**WHAT YOU WILL DO**
Please set down exactly the lines of the listing below from the line containing "SND counts one" through the line containing "def Returned (g", both lines included, leaving out all other lines.

**EXERCISE MATERIALS**
/-- The group named slots, or a slot's tag, on its core. -/
def tagOf (t : State) (c : Ctx) (slot : Nat) : Option Tag := (t.part? c.p).bind fun P => P.tag? (c.P.coreOf c.gid) slot

/-! ## Crocks and the matrix engine (R221 to R254) -/

/-- The instruction completes: its group is as `rel` says, and no byte of memory has changed. -/
def Leaves (c : Ctx) (i : Instr) (s : State) (rel : State → Group → Prop) : Prop :=
  ∃ t g, exec i s = .next t ∧ t.group? c.p c.gid = some g ∧ rel t g ∧ ∀ a, t.byte a = s.byte a

/-- The group's team, its core, an entry of the crock directory, an accumulator tile of its core, in a state. -/
def teamIn (t : State) (c : Ctx) : Option Team := (t.part? c.p).bind fun P => P.team? c.tk
def coreIn (t : State) (c : Ctx) : Option Core := (t.part? c.p).bind fun P => P.core? (c.P.coreOf c.gid)
def dirIn (t : State) (c : Ctx) (dir : Nat) : Option DirEntry := (t.part? c.p).bind fun P => Table.get? P.run.dir dir
def tileIn (t : State) (c : Ctx) (phys : Nat) : Option Tile := (coreIn t c).bind fun k => Table.get? k.tiles phys

/-- The team holds the crock of a name, with its result known. -/
def Holds (c : Ctx) (tm : Team) (name : DWord) (a : Attach) : Prop :=
  c.team? = some tm ∧ tm.attach? name = some a ∧ a.result.isSome = true

/-- The result word of `ckopen` (R221). -/
def openResult (dir : Nat) (d : DirEntry) (created : Bool) : DWord :=
  BitVec.ofNat 64 (d.version.toNat * 2 ^ 32 + dir * 2 ^ 16 + (if created then 2 ^ 14 else 0) + d.count.toNat * 2 ^ 8 + d.base.toNat)

/-- A tile name below the quota that is bound to a physical tile, which no batch operation holds (R229 orders 7b and 7f). -/
structure TileFree (c : Ctx) (t : BitVec 3) (phys : Nat) (x : Tile) (others : Bool) : Prop where
  quota : ∃ u, c.team? = some u ∧ t.toNat < u.accQuota ∧ Table.get? u.tiles t.toNat = some phys
  free : c.tileBusy phys t others = none
  tile : c.tile? phys = some x

/-- The operation stands at the end of the queue of the core's engine, and nothing else of the core has changed. -/
def Queued (t : State) (c : Ctx) (work : MatrixWork) (tile : Option (Nat × Nat)) (ranges : List (Nat × Nat)) (bno : Nat) : Prop :=
  ∃ k op, c.P.core? (c.P.coreOf c.gid) = some k ∧
    coreIn t c = some { k with matrix := k.matrix ++ [⟨op, c.gid, work, tile, ranges, bno, false⟩] }

/-- Fewer than 64 operations and fills of the group are incomplete (R227). -/
def EngineRoom (c : Ctx) : Prop := (c.matrixOps.filter fun m => m.gid == c.gid && !m.done).length < 64

/-- Number of the cell of row y, column x. -/
def cellNo (y x : Nat) : Nat := 128 * y + x

/-! ## Sends and the whisk (R289 to R314) -/

/-- SND counts one send more, whose operation is `x`. -/
def SendStarted (t : State) (c : Ctx) (g : Group) (x : Op) : Prop :=
  ∃ op, g.inflight = c.g.inflight ++ [⟨op, .snd, false⟩] ∧
    ((t.part? c.p).bind fun P => Table.get? P.run.ops op) = some x

/-- The team has nothing to commit. -/
def Committed (tm : Team) : Prop := tm.commit = none ∧ tm.colander = [] ∧ tm.posted = []

/-- Object addresses of the lanes acted on. -/
def objects (c : Ctx) (a : VReg) : List (Nat × DWord) :=
  c.g.actives.map fun l => (l, c.g.vreg (a.toNat + 1) l ++ c.g.vreg a.toNat l)
/-- The argument of a lane: a word, a pair, or none (R306). -/
def argument (c : Ctx) (w : BitVec 2) (b : VReg) (l : Nat) : DWord :=
  if w = 0 then (c.g.vreg b.toNat l).setWidth 64 else if w = 1 then c.g.vreg (b.toNat + 1) l ++ c.g.vreg b.toNat l else 0

/-- The home of a whisk group's core. -/
def homeIn (t : State) (c : Ctx) : Option Home := (t.part? c.p).bind fun P => Table.get? P.run.homes c.gid
/-- The answer that a request has been given: a value, or none for a fault. -/
def answerIn (t : State) (p : PartNo) (id : Nat) : Option WhiskWhere :=
  ((t.part? p).bind fun P => Table.get? P.run.whisks id).map WhiskReq.place

/-! ## Events -/

/-- The event happens in its partition, which is then as `rel` says; every other partition and every byte of memory is as before. -/
def Becomes (i : Instr) (s : State) (p : PartNo) (rel : Part → Prop) : Prop :=
  ∃ t P', exec i s = .next t ∧ t.part? p = some P' ∧ rel P' ∧ (∀ q, q ≠ p → t.part? q = s.part? q) ∧ ∀ a, t.byte a = s.byte a

/-- The same for an event that may write memory. -/
def Reaches (i : Instr) (s : State) (p : PartNo) (rel : State → Part → Prop) : Prop :=
  ∃ t P', exec i s = .next t ∧ t.part? p = some P' ∧ rel t P'

/-- The last return of an operation has come to a group (R29): its instruction, and those that waited for it, leave the counter. -/
def Returned (g g' : Group) (path : Path) (op : Nat) : Prop :=
  g'.inflight = retire path (g.inflight.map fun e => if e.op = op ∧ e.path = path then { e with done := true } else e)

/-- The core of a group. -/
def coreOfGroup (P : Part) (gid : Nat) : Option Core := P.core? (P.coreOf gid)

/-- The action that the severity matrix holds for a class at the cores (R349, R350). -/
def coreAction (s : State) (P : Part) (cls : Nat) : Nat := s.action P cls srcCore

/-- The severity matrix reports and goes on: action 0, 1 or 2. -/
def Mild (n : Nat) : Prop := n ≤ 2

/-! ## Firmware, packets, services, registers (R345 to R350, R424 to R435) -/

/-- The reset values of the registers of R345, with the severities of R349; PCFG, PTROOT, PKEY and SHELFB, and what R417, R422, R423
and R431 add, stand. -/
def registersReset (r : Regs) : Regs :=
  { r with
    shelfc := 32, inv := 0, invDone := true, qos := 0x1010, whisk := 0x0420, egg := 0x8000000000000000 + 100000, drain := 2000
    eper := 10, ebudget := 0, inft := 0, obs := [], svcBusy := none
    sev := [(1, 9), (2, 9), (3, 27), (4, 9), (5, 27), (6, 9), (7, 27), (8, 9), (9, 18), (10, 18), (11, 27), (12, 36), (13, 18), (14, 27),
      (15, 18)] }

/-- A partition without work: no team, operation, request, crock, launch or record; every home empty; FREE mode. -/
structure Empty (P : Part) : Prop where
  teams : P.run.teams = []
  ops : P.run.ops = []
  lines : P.run.lines = []
  whisks : P.run.whisks = []
  dir : P.run.dir = []
  launches : P.run.launches = []
  clusters : P.run.clusters = []
  homes : ∀ e ∈ P.run.homes, e.2.queue = [] ∧ e.2.batch = none
  mode : P.mode = 0
  streams : P.choice.streams = []
  tlb : P.tlb = []
  running : P.frozen = false ∧ P.freezing = false ∧ P.draining = false
  signals : ∀ k, Cells.get 0 P.signals k = 0
  measures : P.meas = []
  inbox : P.inbox = []

/-- What a reset makes of a partition (R347, R427, R435); it keeps kernels, classes and keys. -/
structure IsReset (P P' : Part) : Prop where
  empty : Empty P'
  regs : P'.regs = registersReset P.regs
  kept : P'.kernels = P.kernels ∧ P'.classes = P.classes ∧ P'.keys = P.keys

/-- The physical function's command is carried out: its arguments stand in PFARG0 and PFARG1, its status in PFST (R348). -/
def PfCommand (i : Instr) (s : State) (arg0 arg1 : DWord) (status : Nat) (rel : State → Prop) : Prop :=
  ∃ t, exec i s = .next t ∧ t.pfStatus = BitVec.ofNat 8 status ∧ Cells.get 0 t.pfArg 0 = arg0 ∧ Cells.get 0 t.pfArg 1 = arg1 ∧ rel t
/-- Nothing else changes. -/
def PfOnly (s t : State) : Prop := t = { s with pfArg := t.pfArg, pfStatus := t.pfStatus }
def PfReady (s : State) : Prop := s.fw.booted = true ∧ s.pfBusy = false

/-- No byte has changed but in the firmware's reserved regions, 512 MiB at the base of each partition's shelf (R337). -/
def OutsideRegions (s t : State) : Prop :=
  ∀ a, (∀ e ∈ s.parts, a < e.2.regs.shelfb.toNat ∨ e.2.regs.shelfb.toNat + 2 ^ 29 ≤ a) → t.byte a = s.byte a

/-- M ← SHA-512(M ∥ d) (R435), byte 0 of a register its lowest. -/
def extended (m d : BitVec 512) : BitVec 512 := BitVec.ofNat 512 (leNat (sha512 (leBytes 64 m.toNat ++ leBytes 64 d.toNat)))

/-- Place of the packet's completion entry (R424, R426): at the packet's own index (notes/assumptions/17.md, 59.md). -/
def entryAt (x : Queue) : Nat := (x.cbase.extractLsb' 4 48).toNat * 16 + x.cons.toNat % max 1 x.size.toNat * 16

/-- The next packet of the pass is one of queue `q`, which partition `p` holds (R424 to R426); the place of its completion entry is not
behind a CXL port that is down (R421), and no `cpyv` holds a line of it or of what the packet names (R216). -/
structure AtHead (s : State) (q : BitVec 7) (pkt : BitVec 512) (rest : List (BitVec 7 × BitVec 512)) (p : PartNo) (P : Part)
    (x : Queue) : Prop where
  pass : s.fw.pass = (q, pkt) :: rest
  holder : s.holder q.toNat = some (p, P)
  part : s.part? p = some P
  queue : Table.get? P.queues q.toNat = some x
  ring : s.portDown (entryAt x) = false
  held : s.packetHeld q.toNat pkt = false

/-- The packet completes with a status: the queue advances past it, and its entry stands in the completion ring (R425, R426). -/
def Completes (i : Instr) (s : State) (p : PartNo) (q : BitVec 7) (pkt : BitVec 512) (rest : List (BitVec 7 × BitVec 512)) (x : Queue)
    (status : Nat) (rel : State → Part → Prop) : Prop :=
  ∃ t P', exec i s = .next t ∧ t.part? p = some P' ∧ t.fw.pass = rest ∧
    Table.get? P'.queues q.toNat = some { x with cons := x.cons + 1 } ∧
    (∀ j < 16, t.byte (entryAt x + j) =
      (leBytes 16 ((pkt.extractLsb' 32 32).toNat * 2 ^ 64 + status * 2 ^ 96 + (x.cons + 1).toNat * 2 ^ 104)).getD j 0) ∧ rel t P'

/-- No byte but those of the completion entry has changed. -/
def EntryOnly (s t : State) (x : Queue) : Prop := ∀ a, (a < entryAt x ∨ entryAt x + 16 ≤ a) → t.byte a = s.byte a
/-- Vector 3 is sent if the packet asks for it, and `k` times besides. -/
def Notified (P P' : Part) (pkt : BitVec 512) (k : Nat) : Prop :=
  Cells.get 0 P'.vectors 3 = Cells.get 0 P.vectors 3 + (if pkt.getLsbD 8 then 1 else 0) + BitVec.ofNat 64 k

/-- A group waits for the answer of service `n`, or sleeps, and the firmware answers (R430, R432). -/
structure AsksService (s : State) (p : PartNo) (gid : Nat) (P : Part) (g : Group) : Prop where
  part : s.part? p = some P
  group : P.group? gid = some g
  serving : s.fw.serving = true

/-- The `ccall` is complete: s0 and s1 hold the answer, and the group goes on behind it. -/
def Answered (g g' : Group) (status : DWord) : Prop :=
  g'.sreg 0 = status ∧ g'.sreg 1 = 0 ∧ (∀ r, r ≠ 0 → r ≠ 1 → g'.sreg r = g.sreg r) ∧ g'.pc = g.pc + 4 ∧ g'.stage = .fresh ∧
    g'.wait = none ∧ g'.v = g.v ∧ g'.q = g.q ∧ g'.em = g.em ∧ g'.mode = g.mode

/-- Command `cmd` waits in SVCCMD between passes (R425, R431), and no `cpyv` holds a line that it reads or writes (R216). -/
structure Commanded (s : State) (p : PartNo) (P : Part) (cmd : BitVec 8) : Prop where
  part : s.part? p = some P
  busy : P.regs.svcBusy = some cmd
  held : s.commandHeld P cmd.toNat = false
  serving : s.fw.serving = true
  between : s.fw.pass = []

/-- The command is done with a status, and SVCST is no longer busy. -/
def Serves (i : Instr) (s : State) (p : PartNo) (status : BitVec 8) (rel : State → Part → Prop) : Prop :=
  ∃ t P', exec i s = .next t ∧ t.part? p = some P' ∧ P'.regs.svcBusy = none ∧ P'.regs.svcStatus = status ∧ rel t P'
/-- The command has done nothing else. -/
def ServedOnly (s t : State) (P P' : Part) : Prop :=
  (∀ a, t.byte a = s.byte a) ∧ P' = { P with regs := P'.regs } ∧
    P'.regs = { P.regs with svcBusy := none, svcStatus := P'.regs.svcStatus }

/-- SVCARGk. -/
def svcArg (P : Part) (k : Nat) : Nat := (Cells.get 0 P.regs.svcArg k).toNat

/-- A register write is ignored, and reported on vector 0 (R345). -/
def WriteFails (P P' : Part) (off : Nat) : Prop :=
  P' = { P with reports := .failedWrite off :: P.reports, vectors := P'.vectors } ∧
    Cells.get 0 P'.vectors 0 = Cells.get 0 P.vectors 0 + 1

**SOLUTION**
/-- SND counts one send more, whose operation is `x`. -/
def SendStarted (t : State) (c : Ctx) (g : Group) (x : Op) : Prop :=
  ∃ op, g.inflight = c.g.inflight ++ [⟨op, .snd, false⟩] ∧
    ((t.part? c.p).bind fun P => Table.get? P.run.ops op) = some x

/-- The team has nothing to commit. -/
def Committed (tm : Team) : Prop := tm.commit = none ∧ tm.colander = [] ∧ tm.posted = []

/-- Object addresses of the lanes acted on. -/
def objects (c : Ctx) (a : VReg) : List (Nat × DWord) :=
  c.g.actives.map fun l => (l, c.g.vreg (a.toNat + 1) l ++ c.g.vreg a.toNat l)
/-- The argument of a lane: a word, a pair, or none (R306). -/
def argument (c : Ctx) (w : BitVec 2) (b : VReg) (l : Nat) : DWord :=
  if w = 0 then (c.g.vreg b.toNat l).setWidth 64 else if w = 1 then c.g.vreg (b.toNat + 1) l ++ c.g.vreg b.toNat l else 0

/-- The home of a whisk group's core. -/
def homeIn (t : State) (c : Ctx) : Option Home := (t.part? c.p).bind fun P => Table.get? P.run.homes c.gid
/-- The answer that a request has been given: a value, or none for a fault. -/
def answerIn (t : State) (p : PartNo) (id : Nat) : Option WhiskWhere :=
  ((t.part? p).bind fun P => Table.get? P.run.whisks id).map WhiskReq.place

/-! ## Events -/

/-- The event happens in its partition, which is then as `rel` says; every other partition and every byte of memory is as before. -/
def Becomes (i : Instr) (s : State) (p : PartNo) (rel : Part → Prop) : Prop :=
  ∃ t P', exec i s = .next t ∧ t.part? p = some P' ∧ rel P' ∧ (∀ q, q ≠ p → t.part? q = s.part? q) ∧ ∀ a, t.byte a = s.byte a

/-- The same for an event that may write memory. -/
def Reaches (i : Instr) (s : State) (p : PartNo) (rel : State → Part → Prop) : Prop :=
  ∃ t P', exec i s = .next t ∧ t.part? p = some P' ∧ rel t P'

/-- The last return of an operation has come to a group (R29): its instruction, and those that waited for it, leave the counter. -/
def Returned (g g' : Group) (path : Path) (op : Nat) : Prop :=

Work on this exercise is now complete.